ACTIVITY ▸ Of the entries below, restate word for word only the section that runs from the line with "released (R320, R321). -/" to the line with "leBytes 1 b ++ List.replicate 7 0", counting both ends.

(Dataset entries)

◆ ◆ ◆ ◆ ◆

-- ==== Sys2Proof/Machine/BootState.lean ====
section
/-! DEFINITION. The state of bring-up (R473 to R482), the dictionary paths (R457 to R471), the pins (R487 to R490) and the TAP
(R499, R500). -/

namespace Sys2Proof.Machine

/-- Bring-up and the boot registers (R475, R476). -/
structure Boot where
  stage : Nat
  code : Nat
  bank : Nat
  cause : Nat
  profsel : Nat
  /-- running firmware: header and body, retained for the wake check (R478) -/
  firmware : Option Sys2Proof.FirmwareBank
  /-- the trap region of every tile, indices 0x3C00 to 0x3FFF: the emulation library of the running firmware (R165) -/
  library : List Word
  trained : Bool
  tested : Bool
deriving DecidableEq, Repr

/-- A request slot of the dictionary window (R467). -/
structure DwSlot where
  req : Word
  irq : Bool
  resultLen : Nat
  error : Nat
  state : Nat
  vector : BitVec 6
  /-- bytes of the value buffer that are not zero -/
  buffer : Sparse 8
deriving DecidableEq, Repr

/-- A segmented BDP transfer (R460 to R462): the requester and its key, and the bytes of the snapshot or those collected. -/
structure BdpTransfer where
  src : BitVec 48
  transId : Nat
  index : Nat
  sub : Nat
  write : Bool
  total : Nat
  bytes : List Byte
  /-- next offset expected -/
  next : Nat
deriving DecidableEq, Repr

/-- A BDP frame sent (R457, R459). -/
structure BdpReply where
  dest : BitVec 48
  type : Nat
  more : Bool
  shadow : Bool
  transId : Nat
  index : Nat
  sub : Nat
  dataType : Nat
  error : Nat
  body : List Byte
deriving DecidableEq, Repr

/-- The BDP port (R456 to R465). -/
structure Bdp where
  transfers : List BdpTransfer
  /-- abandoned transfers whose next request fails, and with which error (R462) -/
  abandoned : List ((BitVec 48 × Nat × Nat × Nat) × Nat)
  /-- last request executed and its response, for the 16 most recent requesters, newest first -/
  kept : List (BitVec 48 × Sys2Proof.BdpFrame × List BdpReply)
  requests : Nat
  errors : Nat
  dropped : Nat
  sent : List BdpReply
deriving DecidableEq, Repr

/-- One copy of a profile in the configuration flash (R469); a copy that is not valid is `none` in `Profiles.copies`. -/
structure ProfileCopy where
  generation : Nat
  /-- 256 × index + subindex and value, ascending -/
  records : List (Nat × Nat)
deriving DecidableEq, Repr

/-- The profiles (R468 to R471). -/
structure Profiles where
  /-- copies by 2 × profile + copy -/
  copies : List (Nat × ProfileCopy)
  active : Nat
  /-- 0 idle; 1 load waiting; 2 writing flash -/
  state : Nat
  result : Nat
  /-- the profile of the command in progress -/
  target : Nat
  /-- the copy being written -/
  writing : Option (Nat × ProfileCopy)
deriving DecidableEq, Repr

/-- The pins and the test access port. -/
structure Pins where
  perstN : Bool
  pstPrsntN : BitVec 4
  pexRefclk : Bool
  mirRefclk : Bool
  auxClk : Bool
  sysRefclk : Bool
  /-- TAP instruction in force, shift-stage capture and the boundary register with its update latches -/
  tapInstr : BitVec 8
  boundary : BitVec 180
  preload : BitVec 180
  /-- test outputs: 0 functional; 1 driven from the boundary register; 2 floating; 3 held -/
  testMode : Nat
  trainPulse : Nat
  /-- a test instruction has fenced the engine until the next module reset (R499) -/
  testFenced : Bool
deriving DecidableEq, Repr

end Sys2Proof.Machine
end

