-- ==== Sys2Proof/Machine/DigestState.lean ====
section
/-! DEFINITION. The state of the digest engine and of the key store (R333 to R346). -/

namespace Sys2Proof.Machine

/-- A command or write that reached a handle in FINISHING and waits for the finish (R337, R341). -/
inductive DigestOp where
  | openCtx | abort | close | compare
  | data (v : Word)
  | keymsg (slot : Nat)
  | last (v : Word) (valid : Nat)
  | expect (v : Word)
deriving DecidableEq, Repr

/-- A digest handle (R336) and the context it holds (R333). `state` is STATE: 0 FREE, 1 BUSY, 2 OPEN, 3 FINISHING, 4 FINISHED. -/
structure Handle where
  destSlot : Nat
  keyLen : Nat
  toKey : Bool
  keySlot : Nat
  hmac : Bool
  alg : Nat
  lastCnt : Nat
  err : Nat
  matched : Bool
  cmpDone : Bool
  state : Nat
  ctx : Nat
  /-- algorithm and padded HMAC key latched at the last OPEN -/
  ctxAlg : Nat
  ctxKey : Option (List Byte)
  /-- key slot of the OPEN that waits in BUSY with HMAC 1 -/
  request : Option Nat
  message : List Byte
  count : Nat
  result : List Byte
  /-- digest of the last finish, for COMPARE -/
  digest : List Byte
  resultToKey : Bool
  expected : List Byte
  comparing : Bool
  waiting : List DigestOp
deriving DecidableEq, Repr

/-- The key-load port of an instance (R345). -/
structure KeyPort where
  slot : Nat
  buffer : List Byte
  err : Nat
deriving DecidableEq, Repr

/-- A context of the engine's own (R333, R334): algorithm, HMAC key, the last message and its result. -/
structure OwnContext where
  alg : Nat
  key : Option (List Byte)
  message : List Byte
  result : List Byte
deriving DecidableEq, Repr

/-- The digest engine and the key store. -/
structure Digest where
  /-- contexts 13 to 15 -/
  own : Vector OwnContext 3
  /-- persist lanes: the SHA-256 of the last chunk each has hashed -/
  lanes : Vector (List Byte) 8
  /-- handles that are not at their reset value, keyed 16 × instance + handle -/
  handles : List (Nat × Handle)
  /-- handles waiting in BUSY, by arrival (R338) -/
  queue : List Nat
  busyWaits : Nat
  messages : Nat
  compares : Nat
  /-- slots that hold a key -/
  keys : List (Nat × List Byte)
  ports : List (Nat × KeyPort)
deriving DecidableEq, Repr

end Sys2Proof.Machine
end

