-- ==== Sys2Proof/Machine/MemState.lean ====
section
/-! DEFINITION. The state of the DRAM channels (R232, R238 to R246) and of the column cache (R247 to R263). -/

namespace Sys2Proof.Machine

/-- A read that waits in a channel's read queue: its memory port (R231) and its line or header. -/
structure QueuedRead where
  port : Nat
  ma : Nat
deriving DecidableEq, Repr

/-- One DRAM channel. -/
structure Channel where
  /-- 0 absent; 1 training; 2 serving; 3 failed; 4 self-refresh (R246) -/
  state : Nat
  rate : Nat
  limband : Nat
  low : Nat
  payback : Bool
  debt : Nat
  /-- the two readouts before the last, newest first (R241) -/
  readouts : List Nat
  /-- lines (by first module address) in the write queue, oldest first (R232) -/
  queue : List Nat
  /-- a drain that began at 24 lines is in progress (R232) -/
  draining : Bool
  /-- the read queue, oldest first (R232) -/
  reads : List QueuedRead
  /-- check lines in the check buffer, oldest first (R229) -/
  checkLines : List Nat
  /-- contents of the reserved area (R224) -/
  reserved : Nat
  /-- next unit of the patrol scrub and the uncorrectable units of this pass (R238) -/
  scrubPos : Nat
  ueLines : List Nat
  scrubLate : Bool
deriving DecidableEq, Repr

/-- The channels of both dies and the memory counters (R245). -/
structure Dram where
  channels : Vector Channel 48
  stackBand : Vector Nat 12
  corrected : Nat
  uncorrectable : Nat
  scrubPasses : Nat
  scrubLastS : Nat
  partialWrites : Nat
  rawHolds : Nat
  paybacks : Nat
  lastUeAddr : Nat
  /-- check areas (R224, R227): bytes by 2^28 × channel + offset in the area -/
  check : Sparse 8
  /-- bursts with symbols in error, check symbols included, by module address of the burst (R235) -/
  errors : List (Nat × Nat)
deriving DecidableEq, Repr

/-- A cached line: its way, module address, and the time of its last fill or hit (R253). -/
structure CacheLine where
  way : Nat
  ma : Nat
  used : Nat
deriving DecidableEq, Repr

/-- An SRAM error of a cached line (R261): a word of its data with one bit in error (kind 0) or more (kind 1), or its tag (kind 2). -/
structure CacheError where
  ma : Nat
  word : Nat
  kind : Nat
deriving DecidableEq, Repr

/-- The column cache (R247). -/
structure Cache where
  /-- valid lines by 768 × slice + set -/
  sets : List (Nat × List CacheLine)
  /-- victim lines by slice, oldest first (R255) -/
  victims : List (Nat × List Nat)
  clock : Nat
  /-- lines in the write buffer of each slice, oldest first (R250) -/
  wbuf : List (Nat × List Nat)
  /-- SRAM errors no lookup has met yet (R261) -/
  errors : List CacheError
  /-- 0 enabled; 1 draining; 2 disabled (R259) -/
  state : Nat
  hits : Nat
  recalls : Nat
  misses : Nat
  fills : Nat
  noWay : Nat
  invalidated : Nat
  sramCorrected : Nat
  sramInvalidated : Nat
deriving DecidableEq, Repr

end Sys2Proof.Machine
end

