-- ==== Sys2Proof/Machine/Mover.lean ====
section
/-! DEFINITION. The Mover (R312 to R331): descriptors, bursts, arbitration, held functions, and its commands. -/

namespace Sys2Proof.Machine

/-! ### Pulses (R320, R321, R329) -/

def State.setChannel (s : State) (ch : Fin 32) (x : MvChannel) : State :=
  { s with mover := { s.mover with channels := s.mover.channels.set ch x } }

/-- The first Carafe that waits at a scratchpad index is released. -/
def dropCarafe (first : Nat) : List Pending → List Pending
  | [] => []
  | p :: r => if p.carafe && p.first == first then r else p :: dropCarafe first r

/-- RD on lines 0 to 7 releases the tile's pending hand-off (R152, R320). -/
def State.releaseCarafe (s : State) (d : MoverDesc) : State :=
  match d.entry with
  | none => s
  | some slot =>
    if h : d.src / 2 ^ 17 < 64 then
      let t : Fin 64 := ⟨d.src / 2 ^ 17, h⟩
      let x := s.tiles[t]
      s.setTile t { x with ctxs := x.ctxs.map fun c =>
        if c.slot = slot then { c with pending := dropCarafe (d.src % 2 ^ 17) c.pending } else c }
    else s

/-- WR on lines 0 to 7: the Carafe counts as signalled (R116). -/
def State.carafeSignalled (s : State) (d : MoverDesc) : State :=
  match d.entry with
  | none => s
  | some slot => s.updEntry slot fun e => { e with carafes := e.carafes - 1 }

/-- A status that replaces OK; CARAFE_LOST outranks HOLD_OVERFLOW (R508). -/
def State.lateStatus (s : State) (entry : Option Nat) (st : Nat) : State :=
  match entry with
  | none => s
  | some slot => s.updEntry slot fun e =>
      { e with late := if e.late = Status.carafeLost then e.late else st }

/-- A pulse goes out on a line of the Event Matrix: the completion line of its channel, or for ERR its error line (R320). -/
def State.pulse (s : State) (ch : Nat) (k : PulseKind) (d : MoverDesc) : State :=
  { s with mover := { s.mover with pulses := s.mover.pulses ++ [{ line := if k = .err then 32 + ch else ch, kind := k, tag := d.tag }] } }

/-- RD: the source may be reused; on lines 0 to 7 the tile's hand-off is released (R320, R321). -/
def State.rdPulse (s : State) (ch : Nat) (d : MoverDesc) : State := if d.evtRd then (s.pulse ch .rd d).releaseCarafe d else s

/-- WR: the last write has left; on lines 0 to 7 the Carafe counts as signalled (R320, R321). -/
def State.wrPulse (s : State) (ch : Nat) (d : MoverDesc) : State := if d.evtWr then (s.pulse ch .wr d).carafeSignalled d else s

/-- ERR: counted by Moth; a Carafe is lost, counts as signalled, and its tile is released (R320, R329). -/
def State.errPulse (s : State) (ch : Nat) (d : MoverDesc) : State :=
  let s0 := s.pulse ch .err d
  let s1 := { s0 with mover := { s0.mover with errPulses := s0.mover.errPulses + 1 } }
  ((s1.lateStatus d.entry Status.carafeLost).carafeSignalled d).releaseCarafe d

/-- CH_ERROR takes a failure (R330). -/
def MvChannel.noteError (x : MvChannel) (d : MoverDesc) (cause : Nat) : MvChannel :=
  let y := { x with errCount := min 65535 (x.errCount + 1) }
  if x.errValid then y else { y with errValid := true, errTag := d.tag, errCause := cause, errDesc := d.ma }

/-! ### Drains of a reset (R307, R309) -/

/-- A chain head carries a Carafe of an instance. -/
def ChainHead.serves (h : ChainHead) (inst : Nat) : Bool := match h with
  | .own d => d.inst == inst && d.entry.isSome
  | .ma _ => false

/-- The Mover still carries a Carafe of an instance (R307). -/
def State.moverBusy (s : State) (inst : Nat) : Bool :=
  s.mover.channels.toList.any fun x => (x.cur.any fun d => d.inst == inst && d.entry.isSome)
    || (x.next.any fun h => h.serves inst) || x.queue.any fun h => h.serves inst
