/-- A table record (R373). -/
def KmaTable.record (t : KmaTable) : List Byte :=
  let item (b : Nat) : List Byte :=
    leBytes 1 b ++ List.replicate 7 0
      ++ leBytes 16 (((t.extents.filter fun x => x.1 == b).map fun x => 2 ^ x.2).sum)
  leBytes 2 t.tag ++ leBytes 1 t.inst ++ leBytes 1 t.span.length ++ leBytes 1 t.perBank
    ++ leBytes 1 ((if t.ordered then 1 else 0) + (if t.unique then 2 else 0) + (if t.dict then 4 else 0))
    ++ leBytes 1 t.bankset ++ [0] ++ leBytes 4 t.limit ++ leBytes 4 t.dictId ++ t.span.flatMap item

/-- Chunks of 262,144 bytes (R352). -/
def chunks : Nat → List Byte → List (List Byte)
  | 0, _ => []
  | n + 1, l => if l.isEmpty then [] else l.take 262144 :: chunks n (l.drop 262144)

def chunkDigests (records : List Byte) : List (List Byte) := (chunks (records.length / 262144 + 1) records).map sha256

/-- What SEAL covers: header bytes 0 to 95 and the chunk digests. -/
def sealInput (head records : List Byte) : List Byte := head ++ (chunkDigests records).flatten

/-- The seal of a cocoon is made: its chunks on the persist lanes, the HMAC on context 15 (R334, R355). -/
def State.hashSeal (s : State) (head records : List Byte) : State :=
  (s.hashLanes (chunkDigests records)).hashOn 2 1 (some s.journalKey) (sealInput head records)

/-- Header bytes 0 to 95 of a cocoon (R352). -/
def cocoonHead (frame prev jpos bytes count epoch : Nat) (setId : List Byte) (h : FrameHeader) : List Byte :=
  leBytes 4 0xC0C00A15 ++ leBytes 2 1 ++ [0, 0] ++ leBytes 6 frame ++ leBytes 6 prev ++ leBytes 6 jpos
    ++ leBytes 4 (ceilDiv (128 + bytes) 4096) ++ [0, 0] ++ leBytes 6 bytes ++ leBytes 4 count ++ leBytes 6 epoch ++ setId
    ++ h.bytes ++ List.replicate 8 0

def emptyStaged : Staged := { segdesc := [], place := [], placed := [], lists := [], data := [], records := 0, journal := false }

/-- Sequencing epoch for cocoons and superblocks; 0 on a solo engine (R420). -/
def State.writtenEpoch (s : State) : Nat := if s.od 0x5000 1 = 0 then 0 else s.mirror.epoch

/-- Use of the ring in blocks (R359). -/
def State.ringUse (s : State) : Nat :=
  match s.persist.set with
  | none => 0
  | some p => s.persist.nextJpos - p.jposStart

/-- A chrysalis becomes due, unless it is already (R362). -/
def State.markDue (s : State) (frame : Nat) : State :=
  if s.persist.due then s else { s with persist := { s.persist with due := true, dueSince := frame } }

/-- JOURNAL_LOW when use reaches its mark from below (R359). -/
def State.checkLow (s : State) : State :=
  match s.persist.set with
  | none => s
  | some p =>
    let at_ := decide (s.od 0x4001 2 * p.jringBlocks ≤ 100 * s.ringUse)
    if at_ && !s.persist.lowRaised then
      (({ s with persist := { s.persist with lowRaised := true } }).markDue (s.frame.frameNo + 1)).raise 0x0041 1 0
    else if at_ then s
    else { s with persist := { s.persist with lowRaised := false } }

◆ ◆ ◆ ◆ ◆

REPLY ▸
/-- RD: the source may be reused; on lines 0 to 7 the tile's hand-off is released (R320, R321). -/
def State.rdPulse (s : State) (ch : Nat) (d : MoverDesc) : State := if d.evtRd then (s.pulse ch .rd d).releaseCarafe d else s

/-- WR: the last write has left; on lines 0 to 7 the Carafe counts as signalled (R320, R321). -/
def State.wrPulse (s : State) (ch : Nat) (d : MoverDesc) : State := if d.evtWr then (s.pulse ch .wr d).carafeSignalled d else s

/-- ERR: counted by Moth; a Carafe is lost, counts as signalled, and its tile is released (R320, R329). -/
def State.errPulse (s : State) (ch : Nat) (d : MoverDesc) : State :=
  let s0 := s.pulse ch .err d
  let s1 := { s0 with mover := { s0.mover with errPulses := s0.mover.errPulses + 1 } }
  ((s1.lateStatus d.entry Status.carafeLost).carafeSignalled d).releaseCarafe d

/-- CH_ERROR takes a failure (R330). -/
def MvChannel.noteError (x : MvChannel) (d : MoverDesc) (cause : Nat) : MvChannel :=
  let y := { x with errCount := min 65535 (x.errCount + 1) }
  if x.errValid then y else { y with errValid := true, errTag := d.tag, errCause := cause, errDesc := d.ma }

/-! ### Drains of a reset (R307, R309) -/

/-- A chain head carries a Carafe of an instance. -/
def ChainHead.serves (h : ChainHead) (inst : Nat) : Bool := match h with
  | .own d => d.inst == inst && d.entry.isSome
  | .ma _ => false

/-- The Mover still carries a Carafe of an instance (R307). -/
def State.moverBusy (s : State) (inst : Nat) : Bool :=
  s.mover.channels.toList.any fun x => (x.cur.any fun d => d.inst == inst && d.entry.isSome)
    || (x.next.any fun h => h.serves inst) || x.queue.any fun h => h.serves inst
/-- A table record (R373). -/
def KmaTable.record (t : KmaTable) : List Byte :=
  let item (b : Nat) : List Byte :=
    leBytes 1 b ++ List.replicate 7 0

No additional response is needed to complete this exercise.